The ability to tailor bespoke solutions for members in post-retirement was a key reason for First State Super acquiring StatePlus for a reported $1 billion.

“The idea is to have tailored strategies for members in retirement as distinct from those in accumulation. We were working towards that anyway, but this gives us a lot more capability to deliver on that,” said Richard Brandweiner, chief investment officer of First State Super.

The combination of First State Super’s financial services and StatePlus will create one of Australia’s largest financial planning businesses with more than $21 billion in retirement funds and over than 200 financial planners located in metropolitan and regional centres throughout Australia.

Brandweiner added the acquisition gave First State Super more levers, more capability, and more expertise to be able to work on tailored products.

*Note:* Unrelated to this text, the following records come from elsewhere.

-- ==== Sys2Proof/Machine/Agent.lean ====
section
/-! DEFINITION. The agent: sequenced Watermaster commands and their handling (14 R399, R400), route tables, switches and the census
(12 R343 to R349), fences, slices and pair users, plans, and the lease (R395 to R398). -/

namespace Sys2Proof.Machine

/-! ### Results (R399) -/

def arOk : Nat := 0x00
def arBusy : Nat := 0x01
def arLocked : Nat := 0x02
def arBad : Nat := 0x03
def arStale : Nat := 0x04
def arNoLease : Nat := 0x05
def arLive : Nat := 0x06
def arNotCandidate : Nat := 0x07

/-- What a command did: the state, its result and the body of its answer. -/
abbrev Did := State × Nat × List Byte

/-- Nothing, with a result. -/
def State.no (s : State) (r : Nat) : Did := (s, r, [])

/-- Done, with OK. -/
def did (s : State) : Did := (s, arOk, [])

/-! ### Route tables (R335 to R344) -/

/-- The entries of a table. -/
def rtSize : RtTable → Nat
  | .dest => 512
  | .port => 6
  | .flow => 4096
  | .tree => 4096

/-- An entry with a reserved field or value set (R326, R339 to R341). -/
def rtReserved (t : RtTable) (e : BitVec 32) : Bool :=
  match t with
  | .dest => decide (fieldNat e 31 14 ≠ 0)
  | .port => decide (fieldNat e 31 2 ≠ 0) || decide (fieldNat e 1 0 = 3)
  | .flow => decide (fieldNat e 31 4 ≠ 0)
  | .tree => bitAt e 19 || decide (fieldNat e 31 28 ≠ 0)

/-- A run of entries written into a bank. -/
def RouteBank.write (b : RouteBank) (t : RtTable) (first : Nat) (es : List (BitVec 32)) : RouteBank :=
  match t with
  | .dest => { b with dest := ssetRun 0 b.dest first es }
  | .port => { b with port := ssetRun 2 b.port first es }
  | .flow => { b with flow := ssetRun 0 b.flow first (es.map fun e => e.truncate 16) }
  | .tree => { b with tree := ssetRun 0 b.tree first es }

/-- The state with the bank of an epoch replaced. -/
def State.setBank (s : State) (e : Bool) (b : RouteBank) : State :=
  if e then { s with fab := { s.fab with bank1 := b } } else { s with fab := { s.fab with bank0 := b } }

/-- An armed instance, or one that is being released and still runs, owns a run of a flow on this router (R169, R344). -/
def State.flowArmed (s : State) (f : Nat) : Bool :=
  s.tt.instances.any fun i => (i.state = .armed || i.state = .releasing) && i.object.runs.any fun r => r.2.flow = f

/-- An RT_WRITE would change the port or valid bit of a flow entry that is locked (R344). -/
def State.flowLocked (s : State) (first : Nat) (es : List (BitVec 32)) : Bool :=
  es.zipIdx.any fun e =>
    let cur := sget (0 : BitVec 16) (s.bank s.epoch).flow (first + e.2)
    decide (fieldNat cur 3 0 ≠ fieldNat e.1 3 0) && s.flowArmed (first + e.2)

/-- RT_WRITE (R343, R344): a run of entries of one table into the inactive bank. -/
def State.rtWrite (s : State) (t : RtTable) (first : Nat) (es : List (BitVec 32)) : Did :=
  if !s.fab.censusDone then s.no arBusy
  else if rtSize t < first + es.length ∨ es.any (rtReserved t) then s.no arBad
  else if t = .flow ∧ s.flowLocked first es then s.no arLocked
  else did (s.setBank (!s.epoch) ((s.bank (!s.epoch)).write t first es))

/-- The switch (R346): the next version is in force, and old-epoch packets are counted from now on. Its trees are installed afresh, so that they
serve pruned modules again (R345, R358). -/
def State.switchNow (s : State) : State :=
  ({ s with fab := { s.fab with
    trees := s.fab.trees.map fun (e : Nat × E2eSrc) => (e.1, { e.2 with pruned := [] })
    version := s.fab.version + 1, switchAt := none, switchedAt := s.now, counting := true, drained := false, censusDone := false,
    drainedAt := s.now } }).settleDrained

/-- RT_SWITCH (R343, R346). -/
def State.rtSwitch (s : State) (v : BitVec 16) (t : Nat) : Did :=
  if !s.fab.censusDone then s.no arBusy
  else if v ≠ s.fab.version + 1 ∨ t % frameTicks ≠ 0 then s.no arBad
  else if t ≤ s.time.tick then did s.switchNow
  else did { s with fab := { s.fab with switchAt := some t } }

/-- CENSUS_DONE (R343, R348). -/
def State.censusEnd (s : State) (v : BitVec 16) : Did :=
  if v ≠ s.fab.version then s.no arBad
  else did { s with fab := { s.fab with censusDone := true } }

“We’d already commenced a long journey internally, around how do we evolve as an organisation from a provider of accumulation assets to a provider of retirement solutions, and this accelerates our ability to access the expertise required to do that properly.

“I can’t yet answer exactly how it’s going to be structured, we need to work through all that with the StatePlus team, but certainly we plan on leveraging the expertise that StatePlus has to benefit our members in post-retirement.”


Digital business model

One of the things that attracted First State Super to the business is that StatePlus has been moving to an electronic operating platform, which is likely to improve productivity and the speed with which they can service a member.

Last October StatePlus announced it had spent $50 million on broadening digital access to its advice by making improvements such as web chats, mobile phone access and interactive websites.

Another crucial component of the electronic platform was the move to a new registry system with straight through processing, meaning all paper files could be disposed of after old records were digitised.

“The technology platform StatePlus is building is exciting and is going to cause us to be more efficient,” said Michael Dwyer, chief executive of First State Super.

“In these days of significant technology advances we need to make sure we can leverage off those advances and, while extra planners maybe required from time-to-time, we want to make sure that the technology puts us in a position where we can actually make life easier for the planners, the clients they serve and the quality of the service delivery.”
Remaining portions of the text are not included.